Orientado y animado por dos amigos, Jota Muñoz y Antonio Otero, empecé a darle cada tres o cuatro horas a la proteína: queso fresco batido con yogur, lomo embuchado, jamón cocido, etc.. Ahora no compro ningún alimento sin leer la etiqueta de sus valores nutricionales para ver qué porcentaje de grasas, hidratos, azúcares y proteínas contiene, e intento que en cada comida del día haya un contenido proteínico mínimo. Además, como a fame é neghra, me he dado a las frutas y a las verduras, que antes casi no tocaba. Mi objetivo diario es estar en déficit: ingerir menos calorías de las que consumo. No me preocupa a qué horas como ni creo en que haya alimentos prohibidos a ciertas horas —por ejemplo, justo antes de acostarse o frutas e hidratos a partir de mediodía—, sino de quemar todo lo que trago y más. Eso no quita para que, llegado el día, se pueda cometer un exceso e ir de comilona con amigos o familia y no me pongo repunante con lo que me dan de comer, faltaría más, que de eso ya pequé de joven bastante.
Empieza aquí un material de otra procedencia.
/-- A command on its range, of one of the opcodes 4 to 8, runs piece after piece (R129). -/
theorem nbuRun_placed {s : State} {c : NbuCmd} (hlo : 4 ≤ c.op) (hhi : c.op ≤ 8) (fs fails : List (Nat × Nat)) :
    let r := runPieces (fun t d => nbuPiece t d (fs.map (fun f => (remapAddr s f.1, f.2)))) (c.placed s) s
    nbuRun s c fs fails = some (r.1, r.2, 0) := by
  unfold nbuRun
  split
  case h_5 => rfl
  all_goals omega

/-! Commands of their own names (R111). -/

section Alone

variable {s : State} {c : NbuCmd} {fs : List (Nat × Nat)}

theorem nbuAlone_notIssued (h : notIssued s c.stack c.pair = true) : nbuAlone s c fs = s := by
  simp only [nbuAlone, h, Bool.true_or, if_true]

/-- A command that is not valid, or that a bundle or a page bars, changes nothing. -/
theorem nbuAlone_bad (h : ¬(cmdValid s c = true ∧ cmdBarred s c = false)) : nbuAlone s c fs = s := by
  refine if_pos ?_
  by_cases hv : cmdValid s c = true
  · have hb : cmdBarred s c = true := eq_true_of_ne_false (fun hb => h ⟨hv, hb⟩)
    rw [hb, Bool.or_true]
  · rw [eq_false_of_ne_true hv, Bool.not_false, Bool.or_true, Bool.true_or]

variable (hto : notIssued s c.stack c.pair = false) (hgood : cmdValid s c = true ∧ cmdBarred s c = false)
include hto hgood

theorem nbuAlone_runs {t : State} {q : Status × Nat} (hrun : nbuRun s c fs [] = some (t, q)) : nbuAlone s c fs = t := by
  obtain ⟨hv, hb⟩ := hgood
  simp only [nbuAlone, hto, hv, hb, hrun, Bool.not_true, Bool.or_self, Bool.false_eq_true, if_false]

/-- A command on its range has the effect of its kind `f` on each of its pieces. -/
theorem nbuAlone_pieces {f : State → NbuCmd → State × Status} {n : Nat} (hop : c.op = n) (hlo : 4 ≤ n) (hhi : n ≤ 8)
    (hf : ∀ t d, d.op = n → nbuPiece t d (fs.map (fun f => (remapAddr s f.1, f.2))) = f t d) :
    nbuAlone s c fs = (c.placed s).foldl (fun t d => (f t d).1) s := by
  subst hop
  rw [nbuAlone_runs hto hgood (nbuRun_placed hlo hhi fs []), runPieces_congr (fun t d hd => hf t d (NbuCmd.placed_op hd)), runPieces_state]

end Alone

/-- A draining stack takes no command. -/
theorem notIssued_of_drains {s : State} {k : Nat} (h : drains s k = true) (p : Nat) : notIssued s k p = true := by
  simp only [notIssued, h, Bool.true_or]

section Append

variable {s : State} {k p fn hw span slot row o q : Nat} {fs : List (Nat × Nat)}

theorem doNbuAppendCmd_notIssued (h : notIssued s k p = true) : doNbuAppendCmd k p fn hw span slot row o q fs s = s := if_pos h

variable (hto : notIssued s k p = false)
include hto

theorem doNbuAppendCmd_appends {t : State} {st : Status} {n : Nat}
    (h : doNbuAppend s (mkCmd s 2 k p fn hw 0 0 0 0 0 o q) span slot row fs = some (t, st, n)) :
    doNbuAppendCmd k p fn hw span slot row o q fs s = addSats t fn (mkCmd s 2 k p fn hw 0 0 0 0 0 o q).h n := by
  simp only [doNbuAppendCmd, hto, Bool.false_eq_true, if_false, h]

theorem doNbuAppendCmd_waits (h : doNbuAppend s (mkCmd s 2 k p fn hw 0 0 0 0 0 o q) span slot row fs = none) :
    doNbuAppendCmd k p fn hw span slot row o q fs s = s := by
  simp only [doNbuAppendCmd, hto, Bool.false_eq_true, if_false, h]

end Append

/-! Self-checks (R128). -/

/-- The times in the window of an NBU after it fails its self-check. -/
def nbuFailTimes (s : State) (k n : Nat) : List Nat := within s.now (Tab.get [] (k * 512 + n) s.flt.nbuFails) ++ [s.now]

/-- A failed self-check of an NBU entered in its window and in the module's event log. -/
def nbuFailNoted (s : State) (k n : Nat) : State :=
  let u := { s with flt := { s.flt with nbuFails := Tab.put [] (k * 512 + n) (nbuFailTimes s k n) s.flt.nbuFails } }
  logModule u { entry0 u 0x0D .ok 0 with unitKind := 2, unit_ := k * 512 + n }

theorem checkNbu_pass (s : State) (k n : Nat) : checkNbu s k n true = s := rfl

theorem checkNbu_fail (s : State) (k n : Nat) : checkNbu s k n false =
    if (nbuFailNoted s k n).fld R.NBU_SELFCHECK.FAIL_LIMIT ≤ (nbuFailTimes s k n).length then retireNbu (nbuFailNoted s k n) k n
    else nbuFailNoted s k n := rfl

/-! The retirement of a pseudo-channel (R129). -/

@[simp] theorem flt_atTime (s : State) (t : Nat) : (atTime s t).flt = s.flt := by
  unfold atTime
  split <;> rfl

/-- A pseudo-channel that is to retire, with the frames evacuated that found a place. -/
def pcEvacuated (s : State) (pc : Nat) : State :=
  let u := { s with flt := { s.flt with retPcs := NSet.add pc s.flt.retPcs } }
  (pcFrames u pc).foldl evacuateFrame u

/-- An empty pseudo-channel reported retired. -/
def pcReported (s : State) (pc : Nat) : State :=
  let u := syncRetired ((s.setFld R.NBU_PC_STAT.PC_RETIRED (s.fld R.NBU_PC_STAT.PC_RETIRED (pc / 32) + 2 ^ (pc % 32)) (pc / 32)).setFld
    R.NBU_ERR.RETIRE_EVENT 1 (pc / 32))
  logModule u { entry0 u 0x0F .ok 0 with flags := 3, unitKind := 3, unit_ := pc }

/-- A pseudo-channel in service that is to retire, because it was asked for or for its failed rows, is evacuated, and reported once empty. -/
theorem doPcRetire_retires {s u : State} {pc t : Nat} (hu : atTime s t = u) (hpc : pc < 512)
    (hin : bitAt (u.fld R.NBU_PC_STAT.PC_RETIRED (pc / 32)) (pc % 32) = false)
    (hdue : NSet.has pc u.flt.retPcs = true ∨ pcRowCount u pc ≥ u.fld R.NBU_SELFCHECK.PC_UE_LIMIT) :
    doPcRetire pc t s =
      if (pcFrames (pcEvacuated u pc) pc).isEmpty then pcReported (pcEvacuated u pc) pc else pcEvacuated u pc := by
  subst hu
  refine if_neg ?_
  rintro (h | h | ⟨hnot, hfew⟩)
  · exact Nat.not_le.mpr hpc h
  · rw [hin] at h
    exact Bool.false_ne_true h
  · exact hdue.elim (by simpa using hnot) (Nat.not_le.mpr hfew)

/-! What each command does while the module is on. -/

section Commands

variable {s : State} (hon : s.pow.st = .on) (k p fn hw fmt row len a b o q : Nat) (fs : List (Nat × Nat))
include hon

theorem exec_mvSlice_on : exec (.mvSlice k p fn hw fmt row len a b o q fs) s =
    .next (finish (nbuAlone s (mkCmd s 3 k p fn hw fmt row len a b o q) fs)) := act_on hon _

theorem exec_nbuElemwise_on : exec (.nbuElemwise k p fn hw fmt row len a b o q fs) s =
    .next (finish (nbuAlone s (mkCmd s 4 k p fn hw fmt row len a b o q) fs)) := act_on hon _

theorem exec_sumsq_on : exec (.sumsq k p fn hw fmt row len a q fs) s =
    .next (finish (nbuAlone s (mkCmd s 5 k p fn hw fmt row len a 0 0 q) fs)) := act_on hon _

theorem exec_normApply_on : exec (.normApply k p fn hw fmt row len a b o q fs) s =
    .next (finish (nbuAlone s (mkCmd s 6 k p fn hw fmt row len a b o q) fs)) := act_on hon _

theorem exec_localCopy_on : exec (.localCopy k p fn hw row len a q fs) s =
    .next (finish (nbuAlone s (mkCmd s 7 k p fn hw 0 row len a 0 0 q) fs)) := act_on hon _

theorem exec_fill_on : exec (.fill k p fn hw row len a q) s =
    .next (finish (nbuAlone s (mkCmd s 8 k p fn hw 0 row len a 0 0 q) [])) := act_on hon _

theorem exec_nbuKvAppend_on (span slot : Nat) : exec (.nbuKvAppend k p fn hw span slot row o q fs) s =
    .next (finish (doNbuAppendCmd k p fn hw span slot row o q fs s)) := act_on hon _

theorem exec_selfCheck_on {k n : Nat} (hk : k < 16) (hn : n < 512) (pass : Bool) (t : Nat) : exec (.selfCheck k n pass t) s =
    .next (finish (checkNbu (atTime s t) k n pass)) := by
  refine (act_on hon _).trans ?_
  rw [if_neg (by omega)]

/-- A slice of an attention operation on a stack that takes commands. -/
theorem exec_attnSlice_on (hto : notIssued s k p = false) (span slot head kvs n sq pq pb ps w sk sg : Nat) (tent fresh : Bool) :
    let u := if fresh then clearChain s k else s
    exec (.attnSlice k p fn hw span slot head kvs n o q sq pq pb ps w sk sg a b tent fresh fs) s = .next (finish (doAttnSlice u
      (mkCmd u 1 k p fn hw 0 0 0 0 0 o q) span (sliceReq fn span slot head sq pq pb ps w sk sg a b tent) kvs n fs).1) := by
  refine (act_on hon _).trans ?_
  rw [doAttnSliceCmd, if_neg (by rw [hto]; exact Bool.false_ne_true)]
Por otra parte, como al perder peso me dicen que se corre el riesgo de perder masa muscular, a principios de abril empecé en el gimnasio un plan de tonificación muscular. Jamás había levantado una pesa en mi vida y no es que ahora levante grandes masas ni mucho menos —seamos sinceros, que, aunque anchote, soy un alfeñique sin calidad muscular—, pero, ayudado por el cambio en la alimentación y la subsiguiente pérdida de grasa, tras algo más de seis meses, en mi cuerpo han empezado a definirse unas líneas que jamás, ni siquiera en mis años mozos, había tenido. Y me siento más fuerte, ágil y sano que nunca. ¿Qué más se puede pedir!
Ah, y por si hay algún lector receloso o preocupado por mi salud, es el momento de decir que por precaución este pasado mes de octubre recién he ido a hacerme unos análisis de sangre y de orina: los resultados han sido inmejorables, la doctora me felicitó y me animó a seguir por este camino.
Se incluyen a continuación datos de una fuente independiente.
-- ==== Sys2Proof/Machine/Ops.lean ====
section
/-! DEFINITION. The shared operations: register reads and writes (spec/00_scope.md R10), the two completions of a command
(spec/60_exceptions.md R201, R202), the reset (spec/70_reset_and_hazards.md R230, R231) and host accesses by absolute address
(spec/00_scope.md R11). The block has no memory beside its registers (spec/20_memory.md R50). Raising an error is the only
exception-like event, and nothing returns from it (R200, R211). -/

namespace Sys2Proof.Machine

/-- `x[i]`, a register read (R10). STATUS's reserved bits read 0 (R24). -/
def readReg (s : State) : Reg → Word
  | .opndLo => s.opndLo
  | .opndHi => s.opndHi
  | .cmd => s.cmd
  | .status => s.status &&& statusReadMask
  | .res0 => s.res0
  | .res1 => s.res1
  | .res2 => s.res2
  | .res3 => s.res3
  | .res4 => s.res4
  | .res5 => s.res5

/-- `x[i] <- v`, a register write (R10). -/
def writeReg (s : State) (r : Reg) (v : Word) : State :=
  match r with
  | .opndLo => { s with opndLo := v }
  | .opndHi => { s with opndHi := v }
  | .cmd => { s with cmd := v }
  | .status => { s with status := v }
  | .res0 => { s with res0 := v }
  | .res1 => { s with res1 := v }
  | .res2 => { s with res2 := v }
  | .res3 => { s with res3 := v }
  | .res4 => { s with res4 := v }
  | .res5 => { s with res5 := v }

/-- `Complete(r0, ..., r5)`, the success completion (R202). -/
def complete (r0 r1 r2 r3 r4 r5 : Word) (s : State) : State :=
  { s with res0 := r0, res1 := r1, res2 := r2, res3 := r3, res4 := r4, res5 := r5, status := statusOk }

/-- `raise E`, the error completion: every command error goes through here (R201). -/
def raiseError (e : OpError) (s : State) : State :=
  { s with res0 := 0, res1 := 0, res2 := 0, res3 := 0, res4 := 0, res5 := 0, status := statusError e }

/-- The reset event: every register takes its reset value (R230). The host events still to come are the outside's and stay
(log 17). -/
def resetBlock (s : State) : State := { State.reset with pending := s.pending }

/-- The reset event during a CMD write: the registers take the reset state, and that access never completes (R231; log 13). -/
def resetAborting (s : State) : State := { resetBlock s with response := .aborted }

/-- The host's next event is `e`, before those already pending. -/
def State.issue (s : State) (e : HostEvent) : State := { s with pending := e :: s.pending }

/-- `o = addr - P_BASE`, the byte displacement of a host address (R50). -/
def offsetOf (addr : Nat) : Int := (addr : Int) - (Config.pBase : Int)

/-- `MemRead(addr, n)` (R11). -/
def memRead (addr n : Nat) : HostEvent := .read (offsetOf addr) n

/-- `MemWrite(addr, n, v)`: the n byte lanes of `v` (R11, R52). -/
def memWrite (addr n v : Nat) : HostEvent := .write (offsetOf addr) (lanesOf n v)

/-- The 8-byte read of a register, `ld r` (R81). -/
def readOf (r : Reg) : HostEvent := .read (regOffset r) 8

/-- The 8-byte write of a register, `st r, v` (R81). -/
def writeOf (r : Reg) (v : Word) : HostEvent := .write (regOffset r) (lanesOf 8 v.toNat)

/-- The byte lane k of a register's value: bits 8k+7:8k (R52). -/
def laneOf (v : Word) (k : Nat) : Byte := v.extractLsb' (8 * k) 8

end Sys2Proof.Machine
end

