/-! ### Result words -/

/-- A zero-extended result is below the power of its own width (R8). -/
theorem zext64_lt {n : Nat} (h : n ≤ 64) (x : BitVec n) : (zext64 x).toNat < 2 ^ n := by
  rw [toNat_zext h]; exact x.isLt

/-- A zero-extended result reads back at its own width (R8). -/
theorem setWidth_zext64 {n : Nat} (h : n ≤ 64) (x : BitVec n) : (zext64 x).setWidth n = x := by
  simp [zext64, BitVec.setWidth_setWidth_of_le _ h]

/-- A Boolean result is 0 or 1 (R78). -/
theorem boolWord_le_one (b : Bool) : (boolWord b).toNat ≤ 1 := by
  rw [boolWord_toNat]; exact Bool.toNat_le b

/-- The upper word of a 96-bit result has 32 bits (R77). -/
theorem high32_lt (v : Nat) : (high32 v).toNat < 2 ^ 32 := zext64_lt (by norm_num) _

/-! ### Shapes -/

/-- FDECOMP32: sign, exponent and significand agree with the raw fields (R142, R143). -/
theorem resultShape_decomposeFloat32 (b : Bits32) (s : State) :
    ResultShape .fdecomp32 (decomposeFloat32 Config.pSigForm b s) := by
  refine ⟨?sign, zext64_lt (by norm_num) (fExp b), ?exponent, zext64_lt (by norm_num) (fMant b), rfl⟩
  case sign =>
    cases hs : fSign b with
    | false => exact .inl (by simp [decomposeFloat32, signOut, hs, boolWord, tc64])
    | true => exact .inr (by simp [decomposeFloat32, signOut, hs, boolWord, tc64])
  case exponent =>
    show tc64 (((fExp b).toNat : Int) - 127) = (fExp b).setWidth 64 - 127
    rw [tc64, Int.sub_eq_add_neg, BitVec.ofInt_add, BitVec.ofInt_natCast, BitVec.ofNat_toNat, BitVec.sub_eq_add_neg]
    congr 1

/-- FPARTS32: both parts are binary32 patterns, the fractional one below 1 or, beside a part that is not finite, a NaN
(R145 to R147). -/
theorem resultShape_fparts32 (b : Bits32) (s : State) :
    ResultShape .fparts32 (complete (zext64 (trunc b)) (zext64 (fracPart b)) 0 0 0 0 s) := by
  refine ⟨zext64_lt (by norm_num) _, zext64_lt (by norm_num) _, ?finite, ?special, rfl, rfl, rfl, rfl⟩
  all_goals
    simp only [complete_res0, complete_res1, setWidth_zext64 (show 32 ≤ 64 by norm_num), isFinite_trunc]
    intro hf
  case finite => exact fracPart_finite hf
  case special =>
    rw [fracPart, if_neg (by rw [hf]; exact Bool.false_ne_true)]
    exact isNaN_nanOut _ _

/-- DCOMP128: the scale of a checked decimal is at most 28 (R171, R173). -/
theorem resultShape_dcomp128 {d : Bits128} (hd : checkDecimal d = .ok ()) (s : State) :
    ResultShape .dcomp128
      (complete (low64 (decSig d)) (high32 (decSig d)) (BitVec.ofNat 64 (decScale d)) (boolWord (decSign d)) 0 0 s) := by
  obtain ⟨-, -, hscale⟩ := (checkDecimal_ok d).mp hd
  refine ⟨high32_lt _, ?_, boolWord_le_one _, rfl, rfl⟩
  rw [complete_res2, BitVec.toNat_ofNat]
  omega

/-- fractionalPartAsInteger is the significand's remainder (R174). -/
theorem decFracInteger_eq_mod (d : Bits128) : decFracInteger d = decSig d % 10 ^ decScale d := by
  have h := Nat.div_add_mod' (decSig d) (10 ^ decScale d)
  rw [decFracInteger, decIntegerPart]
  omega

/-- A fractional part whose sign flag is clear has fractionalPartAsInteger as its significand (R175). -/
theorem fracSig_of_fracSign_false {d : Bits128} (h : fracSign d = false) : fracSig d = decFracInteger d := by
  cases hs : decSign d with
  | false => simp [fracSig, decFracInteger, hs]
  | true =>
    have hzero : decSig d + decIntegerPart d * 10 ^ decScale d = 0 := by simpa [fracSign, fracSig, hs] using h
    simp only [fracSig, decFracInteger, hs, if_true]
    omega

/-- The fractional part has an encoding, its significand being below 2^96, or raises DomainError (R175). -/
theorem fracDecimal_cases (d : Bits128) :
    fracSig d < 2 ^ 96 ∧ fracDecimal d = .ok (packDecimal (fracSign d) (decScale d) (fracSig d)) ∨
      fracDecimal d = .error .domainError := by
  rw [fracDecimal]
  split
  next => exact .inr rfl
  next hlt => exact .inl ⟨by omega, rfl⟩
Ahora soy consciente de que hay algo —un algo que no sé explicar ni describir, un je ne sais quoi, un clic— que a cada uno le llega cuando le llega y que procede del propio interior, con frecuencia sin saber qué lo activa, qué lo dispara... y que es inútil proponerle ni solicitarle a alguien un cambio desde fuera: o sale de uno, o no hay nada que hacer.
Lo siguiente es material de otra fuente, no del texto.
-- ==== Sys2Proof/Config.lean ====
section
/-! DEFINITION. Fixed sizes and times of the part. The spec leaves no value of an instruction free, so no
opaque constant stands here: every choice it leaves to the world is an operand of a command. -/

namespace Sys2Proof.Config

/-- Bytes of the setup record (R160). -/
def recordBytes : Nat := 512

/-- Records the Notice queue holds at most, an OVERFLOW record counted (R141). -/
def noticeDepth : Nat := 16

/-- Records the Snapshot queue holds at most (R135). -/
def snapshotDepth : Nat := 4

/-- Entries that the zero request list and the in-flight zeros hold together at most (R73). -/
def zeroDepth : Nat := 4

/-- Deltas that one frame takes at most (R65). -/
def deltasPerFrame : Nat := 8

/-- Zero requests that one frame takes at most (R66). -/
def zerosPerFrame : Nat := 2

/-- The limit of a pending amount, in either sign (R62). -/
def pendingLimit : Int := 32767

/-- The limit of one amount sent, in either sign (R65). -/
def amountLimit : Int := 2047

/-- The silence count stays at this value once it has reached it (R87). -/
def silenceLimit : Nat := 255

/-- Deselect time that a TSEL fall needs, in ns (R159). -/
def deselectNs : Nat := 2000

/-- Wait before the answer of SETUP_COMMIT may be shifted out, in ns (R159). -/
def commitWaitNs : Nat := 1000000

/-- Wait before every other answer may be shifted out, in ns (R159). -/
def answerWaitNs : Nat := 8000

end Sys2Proof.Config
end

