-- ==== Sys2Proof/Syntax.lean ====
section
/-! DEFINITION. The commands of the station: one constructor for each row of spec/opcode_table.json.

Levels of bus lines and inputs, elapsed times, and the orders that the spec leaves to the world stand as
operands of the command that takes them (DESIGN CHOICE, entries 7 to 11). -/

namespace Sys2Proof

/-- The blocks that may post notices at one round close or abort (R141). -/
inductive NoticeBlock where
  | link
  | replica
  | watch
  | snapshot
  | outbox
  | membership
  deriving DecidableEq, Repr

/-- What a TSEL fall brings: the time since the last tap event, in ns (entry 7), and the level of TCLK (entry 30). -/
structure SelectFall where
  elapsed : Nat
  tclk : Level
  deriving DecidableEq, Repr

/-- The commands. Every tap request row is the sampling edge that completes that request (R150). -/
inductive Instr where
  | powerOnReset
  | resetPinFall
  /-- The end of the reset, with the straps as sampled there (R147). -/
  | resetEnd (fmt1 fmt0 : Level)
  /-- A TSEL fall, with the time since the last tap event and the level of TCLK. -/
  | tselFall (fall : SelectFall)
  | tselRise
  | unknown (code : Byte)
  | status
  | readEntry (entry : Byte)
  | readOutbox (entry : Byte)
  | readRoster
  | takeNotice
  /-- The sampling edge that ends the last reply byte of a TAKE_NOTICE (R143). The byte that TDI brings with it is
  disregarded (R151). -/
  | takeNoticeDelivered
  | readSnapshot (first count : Byte)
  | releaseSnapshot
  | freeze
  | zero (entry : Byte)
  | adjust (entry : Byte) (amount : Half)
  | setOutput (output level : Byte)
  | leave
  /-- REJOIN, with the levels of LMARK and LBEAT as the Link controller finds them on entry to SYNC (R25, R26). -/
  | rejoin (lmark lbeat : Level)
  | setupWrite (offset : Half) (length : Byte) (data : List Byte)
  | setupRead (offset : Half) (length : Byte)
  /-- SETUP_COMMIT, with the levels of LMARK and LBEAT as found on entry to SYNC (R25, R26). -/
  | setupCommit (lmark lbeat : Level)
  | syncLmarkFall
  | syncLbeatChange
  | quietTimerExpiry
  | roundTimerExpiry
  | stallTimerExpiry
  | waitLmarkRise
  | lbeatHalfPeriodExpiry
  /-- A rise of LBEAT in the station's own slot while it transmits, with LDATA as sampled (R52). -/
  | ownFrameSent (ldata : Level)
  /-- The rise of LBEAT that ends another station's present slot (R56). -/
  | frameReceived (ldata : Level)
  /-- The last verdict edge (R38), with the order in which the blocks post their notices (entry 11). -/
  | roundClose (ldata : Level) (order : List NoticeBlock)
  | lmarkFallInRound (order : List NoticeBlock)
  | beatStuckExpiry (order : List NoticeBlock)
  /-- A sample instant: bit i of `levels` is the level of INi; `order` is the order in which the inputs'
  events are taken (R107, R118, entry 10). -/
  | sampleInstant (levels : Byte) (order : List (Fin 8))
  | passageTimerExpiry (pair : Fin 4)
  | pulseTimerExpiry (output : Fin 8)
  | lbeatFall
  | lbeatRise (ldata : Level)
  /-- A sampling edge of TCLK that completes no request, `elapsed` ns after the sampling edge before it (entry 7). -/
  | tclkSamplingEdge (tdi : Level) (elapsed : Nat)
  deriving DecidableEq, Repr

end Sys2Proof
end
Ahora soy consciente de que hay algo —un algo que no sé explicar ni describir, un je ne sais quoi, un clic— que a cada uno le llega cuando le llega y que procede del propio interior, con frecuencia sin saber qué lo activa, qué lo dispara... y que es inútil proponerle ni solicitarle a alguien un cambio desde fuera: o sale de uno, o no hay nada que hacer.
1 de noviembre de 2016: 106 kg; 1 de noviembre de 2017: 83 kg. Desde lo alto de esta pirámide, 23 kilos nos contemplan. ¡Victoria!